Bea Lundmark sempre più in alto
Mariano BottaAtletica/La portacolori del GAB venerdì sera nell'ottavo GP Città di Lugano cerca spazio ai vertici"Settimana scorsa due volte sono arrivata a 1,83, sono in forma e motivata. Andrò alla Coppa Europa"
Il ticchettio della pioggia che sbatte sui vetri della finestra, distoglie per un momento lo sguardo di Bea Lundmark. L'occhio dal computer scivola verso lo stadio. Da un po' di tempo Cornaredo è diventato casa sua. Lavora all'80% per il Dicastero Sport della Città di Lugano che ha gli uffici nell'infrastruttura, che ovviamente è anche il luogo degli allenamenti. «Sono fortunata. Grazie alla comprensione del direttore Sandro Rovelli, che alle spalle ha una carriera calcistica di alto livello come portiere, posso gestire i momenti da dedicare all?atletica. A dipendenza degli impegni anticipo o sposto il momento di andare in pista. Devo anche ringraziare chi mi sostiene nella mia attività, vale a dire Accentrix e Villa Sassa. Aiuti indispensabili».

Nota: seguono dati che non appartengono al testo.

-- ==== Sys2Proof/Tests/Slice0.lean ====
section
/-! SUPPORT. Small tests, one step each, with the expected values of the spec's own examples (named in the comments), and
a concrete witness for the hypotheses of every statement that has some. -/

namespace Sys2Proof.Machine

/-! The states the tests start from: "the state after CONFIG and RESET with every byte preset to 0x00 by the test"
(95_test_vectors.md, opening; 70_reset_and_hazards.md R273). -/

/-- A session with every byte, port and pen 0. -/
def board : State :=
  { State.reset with
    gfxTile := .filled 0, gfxSpr := .filled 0, penUse := .filled 1, rom := .filled 0, bankrom := .filled 0,
    wram := .filled 0, vram := .filled 0, sprram := .filled 0, palram := .filled 0, palrgb := .filled ⟨0, 0, 0⟩,
    tcache := .filled ⟨0, 0⟩, layer := #[], fb := #[], sndlatch := 0, ports := .filled 0, sndstat := 0 }

/-- A region preset to bytes from an offset on. -/
def preset (s : State) (r : Region) (off : Nat) : List Byte → State
  | [] => s
  | b :: rest => preset (setByteAt s r off b) r (off + 1) rest

/-- The input ports preset. -/
def withPorts (s : State) (l : List (Nat × Byte)) : State := { s with ports := { fill := .const 0, cells := l } }

/-- The state with one command waiting. -/
def issue (s : State) (tw : BitVec 64) : State := { s with inbox := [.command tw] }

/-- What is seen in the state after one step that performs one command; none where the step stops. -/
def seen {α : Type} (f : State → α) (s : State) (tw : BitVec 64) : Option α :=
  match step (issue s tw) with
  | .next t => some (f t)
  | .fault _ => none
  | .refused _ => none

/-- The word a command returns. -/
def reply (s : State) (tw : BitVec 64) : Option (Option Long) := seen State.rdata s tw

/-- Bytes of a region from an offset on. -/
def bytesAt (r : Region) (off n : Nat) (s : State) : List Byte := (List.range n).map fun i => byteAt s r (off + i)

/-- Does an operation answer a next state? -/
def completes : Result → Bool
  | .next _ => true
  | .fault _ => false
  | .refused _ => false

/-- A small variant for the compositor: two cells of 2 by 1 pixels side by side, one sprite bank, a frame of 4 by 2. -/
def tiny : Variant :=
  { refA with
    rmap := [], wmap := [], nCells := 2, cellPos := .columnMajor 1, tileW := 2, tileH := 1, nBanks := 1,
    bankOrder := [0], pvisBanks := [0], sprTileMax := 0x10, fbW := 4, fbH := 2, vis := ⟨0, 3, 0, 1⟩ }

/-- The small board: tile 5 all pen 1; sprite tile 0x10 all pen 2 in its first row and 0 below. -/
def small : State :=
  { board with
    variant := tiny, dirty := 3, layer := Array.replicate 8 none, fb := Array.replicate 8 2047,
    gfxTile := { fill := .const 0, cells := [(10, 1), (11, 1)] },
    gfxSpr := { fill := .const 0, cells := (List.range 16).map fun i => (0x1000 + i, 2) },
    penUse := { fill := .const 1, cells := [(0x10, 0x0005)] } }

/-! Decoding, from the words of V1 to V3, P1 and R96. -/

theorem test_decode_reads :
    decode refA 0x1050000000000000 = .ok (.rdOpen .w16 0x500000) ∧
    decode refA 0x1000010000000000 = .ok (.rdRom .w16 0x000100) ∧
    decode refA 0x2004000000000000 = .ok (.rdRam .w32 0x040000) ∧
    decode refA 0x1030001000000000 = .ok (.rdBankrom .w16 0x300010) ∧
    decode refA 0x1010000000000000 = .ok (.rdVideo .w16 0x100000) ∧
    decode refA 0x1020000400000000 = .ok (.rdSprite .w16 0x200004) ∧
    decode refA 0x0040000000000000 = .ok (.rdPalette .w8 0x400000) ∧
    decode refA 0x0008000000000000 = .ok (.rdCtrl .w8 0x080000) ∧
    decode refA 0x100F000000000000 = .ok (.rdDip .w16 0x0F0000) ∧
    decode refA 0x100E000000000000 = .ok (.rdSndbusy .w16 0x0E0000) ∧
    decode refA 0x100C000000000000 = .ok (.rdRot .w16 0x0C0000) ∧
    decode refA 0x100D000000000000 = .ok (.rdRotlo .w16 0x0D0000) ∧
    decode refA 0x000F800100000000 = .ok (.rdProtr .w8 0x0F8001) := by decide

theorem test_decode_writes :
    decode refA 0x5050000000001234 = .ok (.wrOpen .w16 0x500000 0x1234) ∧
    decode refA 0x500001000000FFFF = .ok (.wrRom .w16 0x000100 0xFFFF) ∧
    decode refA 0x40040001000000AA = .ok (.wrRam .w8 0x040001 0xAA) ∧
    decode refA 0x5030001000000001 = .ok (.wrBankrom .w16 0x300010 0x0001) ∧
    decode refA 0x501000000000FF34 = .ok (.wrVideo .w16 0x100000 0xFF34) ∧
    decode refA 0x5020000400000005 = .ok (.wrSprite .w16 0x200004 0x0005) ∧
    decode refA 0x50400062000003E0 = .ok (.wrPalette .w16 0x400062 0x03E0) ∧
    decode refA 0x5008000000004200 = .ok (.wrSndkick .w16 0x080000 0x4200) ∧
    decode refA 0x500C000000000008 = .ok (.wrFlip .w16 0x0C0000 0x0008) ∧
    decode refA 0x600F800000010007 = .ok (.wrProtw .w32 0x0F8000 0x00010007) := by decide

theorem test_decode_system : decode refA 0x8000000000000000 = .ok .frame ∧ decode refA 0x8000000000000001 = .ok .reset := by
  decide

-- 30_encoding.md R102: USEQ = PHASE :: sub.
theorem test_decode_micro :
    decodeMicro 0b0010 = .ok .tcupd ∧ decodeMicro 0b0100 = .ok .pvis ∧ decodeMicro 0b0101 = .ok .pchg ∧
    decodeMicro 0b0110 = .ok .trend ∧ decodeMicro 0b1000 = .ok .srend ∧ decodeMicro 0b1010 = .ok .comp ∧
    decodeMicro 0b0000 = .error .reservedMicroCode ∧ decodeMicro 0b0111 = .error .reservedMicroCode := by decide

-- V2.
theorem test_reserved_words_refused :
    decode refA 0xC000000000000000 = .error .reservedCommand ∧
    decode refA 0x3000000000000000 = .error .reservedWidth ∧
    decode refA 0x0100000000000000 = .error .reservedBits ∧
    decode refA 0x1010000000000001 = .error .readWithData ∧
    decode refA 0x4004000000000100 = .error .dataAboveWidth ∧
    decode refA 0x8000000000000002 = .error .reservedSubcode ∧
    decode refA 0x9000000000000000 = .error .systemOperands := by decide

theorem test_reserved_word_stops_the_step :
    step (issue board 0xC000000000000000) = .refused (.reservedWord .reservedCommand) := rfl

-- V3: the operation words of resolved operations.
theorem test_operation_words :
    resolvedWord (.rdRom .w16 0x000100) = 0x1001 ∧ resolvedWord (.wrProtw .w32 0x0F8000 7) = 0x6022 ∧
    resolvedWord (.rdOpen .w8 0x500000) = 0x0000 ∧ resolvedWord (.wrVideo .w16 0x100000 0) = 0x5004 ∧
    decodeTableWord 16 0x6022 = some (.wrProtw .w32 0 0) ∧ decodeTableWord 16 0x8001 = some .reset ∧
    decodeTableWord 16 0x0007 = none ∧ decodeTableWord 8 0xA = some .comp := by decide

A proposito di pista, venerdì sera nell'ambito del meeting internazionale ci sarà l'inaugurazione ufficiale. «Dopo 25 anni è stato posato un nuovo fondo (il materiale usato è lo Spurtan, ndr), devo dire che piste e pedane sono eccellenti, oltre ad essere veloci sono ideali per i salti. Non mi sono mai trovata così bene a Lugano. Già in allenamento riesco a "salire" più in alto grazie ad una migliore risposta del terreno».
Quindi ci sono tutte le premesse per assistere ad una serata con ottimi tempi e misure. «Credo proprio di sì. Ci sono alcuni atleti che potranno fare davvero bene sfruttando anche il fondo».
Nel salto in alto sei fra le pretendenti ad un buon risultato. «Ci spero. In passato qui non ho mai combinato gran che, vuoi per le pessime condizioni meteo o per la tensione. Sono arrivata al massimo a 1,75. Stavolta mi presento al dunque in buona condizione e con alle spalle due ottime misure, l'1,83 che ho superato giovedì a Torino (ho mancato di poco nel terzo tentativo l'1,87) ed ho ripetuto sabato a Ginevra, nonostante la pedana inzuppata ed una interruzione per un temporale. Sono contenta che gli organizzatori hanno saputo portare in Ticino alcune ragazze di grande spessore. Su tutte la spagnola Ruth Beitia, seconda agli Europei indoor in marzo. In stagione ha raggiunto 2,02. Ci sono poi altre due concorrenti sopra l'1,90. Un livello notevole e per me uno stimolo importante. Purtroppo spesso in Svizzera mi trovo subito da sola e aggiungere centimetri diventa difficile anche per una questione di motivazione. Con il doppio 1,83 degli scorsi giorni (limite stagionale nazionale) mi sono qualificata per la Coppa Europa che si svolgerà a Bergen (Norvegia) il 20 e 21 giugno».
L'avvicinamento al meeting lo hai vissuto anche dal lato organizzativo. «Ed ho visto la mole di lavoro che c'è per proporre questa manifestazione e molti anche i problemi da risolvere. Io ho dato un colpo di mano a livello di ufficio stampa e comunicazione, come capita anche per altri eventi dove c?è la presenza della Città».
Ma adesso Bea indossa i panni dell?atleta ed è pronta a "dialogare" a lungo con l'asticella.